One year later, the jury is still out on whether the tech industry’s most contentious merger was worth the effort. The company still faces the same criticisms: Technology mergers rarely work.
One year later, the jury is still out on whether the tech industry’s most contentious merger was worth the effort. The company still faces the same criticisms: Technology mergers rarely work.
One thing that has improved since the merger (at least a little) is the attitude towards VMS. Committing to a full migration to Intel-64 bit system as well as years of support after that is a good thing IMHO. VMS still offers features that you don’t find in any of the ‘nix; without having to go to S390 (Z-OS now). The ability to approach the ease of operations on S390 without having to spend extra millions for Z series hardware is a real plus.

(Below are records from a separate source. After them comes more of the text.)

-- ==== Sys2Proof/Certificates/Slice0/Vocabulary.lean ====
section
/-! DEFINITION. The words the statements are written in: when a slot may issue, what a result writes, what a step leaves
alone, what each lane word that computes in registers computes, and how a link value runs along the lanes. -/

namespace Sys2Proof.Claims

open Sys2Proof.Machine

/-! ### The issue of a lane word -/

/-- Nothing keeps slot b of the resident group x from issuing a word that names these fields: it is its turn, the group
runs and no hold is set on it (R23, R405), the slot is live and waits for nothing, no named register lies outside the
allocation where a lane writes (R116), no latch that a lane reads is lost (R204), no named register awaits a reply (R275),
and no register that a lane reads holds an error that was injected into it (R453). -/
structure MayIssue (s : State) (g : Nat) (b : Bool) (x : Group) (ws reads : List Nat) (srcs dst : List Named) : Prop where
  turn : s.cur = .lane g b
  group : s.group? g = some x
  runs : s.mayIssue g x = true
  live : (x.slot b).mask ≠ 0
  ready : (x.slot b).wait = .run
  inside : ws = [] ∨ ∀ f ∈ srcs ++ dst, Named.outside x f = false
  latched : ∀ j ∈ reads, ∀ f ∈ srcs, Named.lost x j f = false
  answered : ∀ f ∈ srcs ++ dst, ∀ r ∈ Named.regs f, s.awaited g x r = false
  clean : ∀ j ∈ reads, ∀ f ∈ srcs, ∀ r ∈ Named.regs f, r * 64 + j ∉ x.latent

/-- The lanes whose registers a word reads: the uniform lane with u = 1, else the writing lanes (R49). -/
def readLanes (x : Group) (uni : Bool) (ws : List Nat) : List Nat :=
  if uni then (if ws.isEmpty then [] else [x.uniformLane]) else ws

/-! ### What a result writes, and what it leaves -/

/-- The writing lanes `ws` of y hold the results `r` in the destination field (k, d) where `on` is set, in latch `ld` where
the word writes one, and their flags in fpflags; every other register, mask bit, latch and flag is that of x. Lanes are
below 64. -/
structure Wrote (x y : Group) (on : Bool) (k : FieldKind) (d : Nat) (latch : Option Nat) (ws : List Nat) (r : Nat → Nat × Fl) :
    Prop where
  regs : ∀ n j, j < 64 → y.reg n j =
    if on = true ∧ d ≤ n ∧ n < d + fieldRegs k ∧ j ∈ ws then BitVec.ofNat 32 ((r j).1 / 2 ^ (32 * (n - d))) else x.reg n j
  masks : ∀ m j, (y.maskReg m).getLsbD j =
    if on = true ∧ k = .dstMask ∧ m = d ∧ d ≠ 0 ∧ j ∈ ws then (r j).1 % 2 == 1 else (x.maskReg m).getLsbD j
  latches : ∀ l j, j < 64 → y.latch? l j = if latch = some l ∧ j ∈ ws then some (BitVec.ofNat 64 (r j).1) else x.latch? l j
  flags : ∀ j, y.flags j = if j ∈ ws then x.flags j ||| BitVec.ofNat 32 (r j).2.toNat else x.flags j

/-- y is x one issue later, its slot b at the next word: what else of the group may differ is its registers, masks,
latches, flags and the marks that the stage keeps of it. -/
structure IssuedAs (x y : Group) (b : Bool) : Prop where
  rest : y = { x with regs := y.regs, masks := y.masks, latches := y.latches, fpflags := y.fpflags, latent := y.latent,
                      slotA := y.slotA, slotB := y.slotB, issued := x.issued + 1, prods := y.prods, stepsEnd := y.stepsEnd,
                      parked := y.parked, readyAge := y.readyAge }
  pc : (y.slot b).pc = (x.slot b).pc + 1
  mask : (y.slot b).mask = (x.slot b).mask
  wait : (y.slot b).wait = .run
  calls : (y.slot b).calls = (x.slot b).calls
  other : y.slot (!b) = x.slot (!b)

/-- From s to t nothing but group g and the activity counts of contexts differs. -/
structure OnlyGroup (s t : State) (g : Nat) : Prop where
  state : t = { s with groups := t.groups, ctxs := t.ctxs }
  groups : ∀ k, k ≠ g → t.group? k = s.group? k
  ctxs : ∀ c, (t.ctx? c).map (fun y => { y with laneSteps := 0 }) = (s.ctx? c).map (fun y => { y with laneSteps := 0 })

/-- Every byte of device memory and of every scratchpad reads as before. -/
def SameBytes (s t : State) : Prop :=
  (∀ a, t.mem.byte a = s.mem.byte a) ∧ ∀ k a, (t.cluster k).spad.byte a = (s.cluster k).spad.byte a

/-- The step of a lane word: it completes, and group g is y after it, one issue later than x and at the next word, nothing
else of the machine changed. -/
structure LaneStep (i : Instr) (s t : State) (g : Nat) (b : Bool) (x y : Group) : Prop where
  completes : exec i s = .next t
  group : t.group? g = some y
  issued : IssuedAs x y b
  only : OnlyGroup s t g
  bytes : SameBytes s t

/-- The step of a control word: it completes, and group g is y after it, one issue later than x; of the group nothing but its
slots, its stack and its tags differs, and nothing else of the machine changed. -/
structure ControlStep (i : Instr) (s t : State) (g : Nat) (x y : Group) : Prop where
  completes : exec i s = .next t
  group : t.group? g = some y
  rest : y = { x with slotA := y.slotA, slotB := y.slotB, stack := y.stack, nextTag := y.nextTag, outerOf := y.outerOf,
                      issued := x.issued + 1, prods := y.prods, stepsEnd := y.stepsEnd, parked := y.parked, readyAge := y.readyAge }
  only : OnlyGroup s t g
  bytes : SameBytes s t

/-- A transfer of slot b to an address leads into a free or retiring segment that is not the slot's own (R64). -/
def barred (s : State) (x : Group) (b : Bool) (a : BitVec 20) : Bool :=
  match s.ctxOf x with | none => false | some c => segOf (x.slot b).pc != segOf a && c.badTransfer a

/-- The slot v after a transfer of slot b to an address: everything else as in w; its age dates from now (R24), and what the model
notes of a wait is gone with it. -/
def Arrives (s : State) (x : Group) (b : Bool) (v w : Slot) (a : BitVec 20) : Prop :=
  v = { w with pc := a, past := barred s x b a, wait := .run, waitAt := v.waitAt, wants := v.wants, age := v.age }

/-- The slot v at the word after that of w. -/
def GoesOn (v w : Slot) : Prop := v = { w with pc := w.pc + 1, past := w.past || offOf w.pc == 4095, wait := .run, waitAt := v.waitAt, wants := v.wants, age := v.age }

/-- The stack and the tags are those of x. -/
def SameStack (x y : Group) : Prop := y.stack = x.stack ∧ y.nextTag = x.nextTag ∧ y.outerOf = x.outerOf

/-- The stack area of a group in its launch's context area (R415). -/
def stackPlace (s : State) (x : Group) (l : Launch) : Nat := l.area + 0x1000 + s.slotIndex x * (16 * l.stack)

/-- What is spilled of the top entry of the stack can come back: nothing is, or its 16 bytes are mapped (R48, R415). -/
def StackBack (s : State) (x : Group) : Prop :=
  x.stack.length ≤ 4 ∨ ∀ l, s.launch? x.launch = some l → (s.readVirtual x.part (stackPlace s x l + 16 * (x.stack.length - 5)) 16).isSome = true

/-- The group y stands halted by a lane event with this record, its slots where those of x stand; of what it holds only the
latches are lost (R20, R74, R75). -/
structure Halted (x y : Group) (r : Rec) : Prop where
  run : y.run = .halted
  hold : y.evHold = true
  record : y.stop = some r
  slots : y.slotA = x.slotA ∧ y.slotB = x.slotB ∧ y.stack = x.stack
  kept : y.regs = x.regs ∧ y.masks = x.masks ∧ y.fpflags = x.fpflags
  latches : y.latches = []
  count : y.events = x.events + 1

/-- Nothing keeps an event of group g with this cause from its generator's queue: nothing of the group is in flight, its team
has no second copy, the context has the cause's evmask bit set and room for a record (R76, R77, R186, R403). -/
structure Postable (s : State) (g : Nat) (x : Group) (tm : Team) (c : Ctx) (cause : Nat) : Prop where
  team : s.team? x.team = some tm
  ctx : s.ctx? tm.ctx = some c
  sole : tm.copy = .sole
  settled : s.settled g x = true
  handled : c.evmask.getLsbD cause = true
  room : c.events.length < 64

/-- The registers, masks, latches and flags of y are those of x. -/
def SameRegisters (x y : Group) : Prop := y.regs = x.regs ∧ y.masks = x.masks ∧ y.latches = x.latches ∧ y.fpflags = x.fpflags

/-- Nothing keeps a word from taking field (k, a) of lane `src j` for each writing lane j: a lane that is dead or beyond the extent
is not read (R52, R177, R204, R236). -/
structure TakesFrom (s : State) (g : Nat) (x : Group) (ws : List Nat) (k : FieldKind) (a : Nat) (src : Nat → Nat) : Prop where
  inside : ws = [] ∨ Named.outside x (k, a) = false
  latched : ∀ j ∈ ws, src j < x.extent → laneBit x.deadMask (src j) = false → Named.lost x (src j) (k, a) = false
  answered : ∀ r ∈ Named.regs (k, a), s.awaited g x r = false
  clean : ∀ j ∈ ws, src j < x.extent → laneBit x.deadMask (src j) = false → ∀ r ∈ Named.regs (k, a), r * 64 + src j ∉ x.latent

/-- What a lane receives from another: all ones from a dead lane, zero from beyond the extent, else the register as it stands
(R52, R236). -/
def taken (x : Group) (k : FieldKind) (a src : Nat) : Nat :=
  if laneBit x.deadMask src then 2 ^ (32 * fieldRegs k) - 1 else if x.extent ≤ src then 0 else x.read k a src 0

/-- A destination field of a word that may have none. -/
def destOf (on : Bool) (k : FieldKind) (d : Nat) : List Named := if on then [(k, d)] else []

/-- The pair words, by their first half. -/
def pairOf : Instr → Option (PairOp × HalfOps × PairHalf)
  | .pairAdd h q => some (.add, h, q) | .pairSub h q => some (.sub, h, q) | .pairMul h q => some (.mul, h, q)
  | .pairMin h q => some (.min, h, q) | .pairMax h q => some (.max, h, q) | .pairAnd h q => some (.and, h, q)
  | .pairOr h q => some (.or, h, q) | .pairXor h q => some (.xor, h, q) | .pairAndn h q => some (.andn, h, q)
  | .pairShl h q => some (.shl, h, q) | .pairShr h q => some (.shr, h, q) | .pairSra h q => some (.sra, h, q)
  | .pairRot h q => some (.rot, h, q) | .pairMov h q => some (.mov, h, q) | .pairFadd h q => some (.fadd, h, q)
  | .pairFsub h q => some (.fsub, h, q) | .pairFmul h q => some (.fmul, h, q) | .pairFmin h q => some (.fmin, h, q)
  | .pairFmax h q => some (.fmax, h, q) | .pairHadd2 h q => some (.hadd2, h, q) | .pairHmul2 h q => some (.hmul2, h, q)
  | .pairHmax2 h q => some (.hmax2, h, q)
  | _ => none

A secure, easy to maintain, highly reliabile system for mid sized companies. I’m glad to see at least a little more support for VMS coming from the new merged company.
Wherent’t merged yet, in Compaq you’d found the compaq’s guys, the Tandem guys and the Digital guys.
Same thing goes for HP.
If the above news about VMS is true, how many OS will HP need to deal with ? One thing seems clear HP will be Intel Friend , they seem to want everything to go the Itanium/ IA-64 way , that’s good for them but it’s bad for the rest of the industry.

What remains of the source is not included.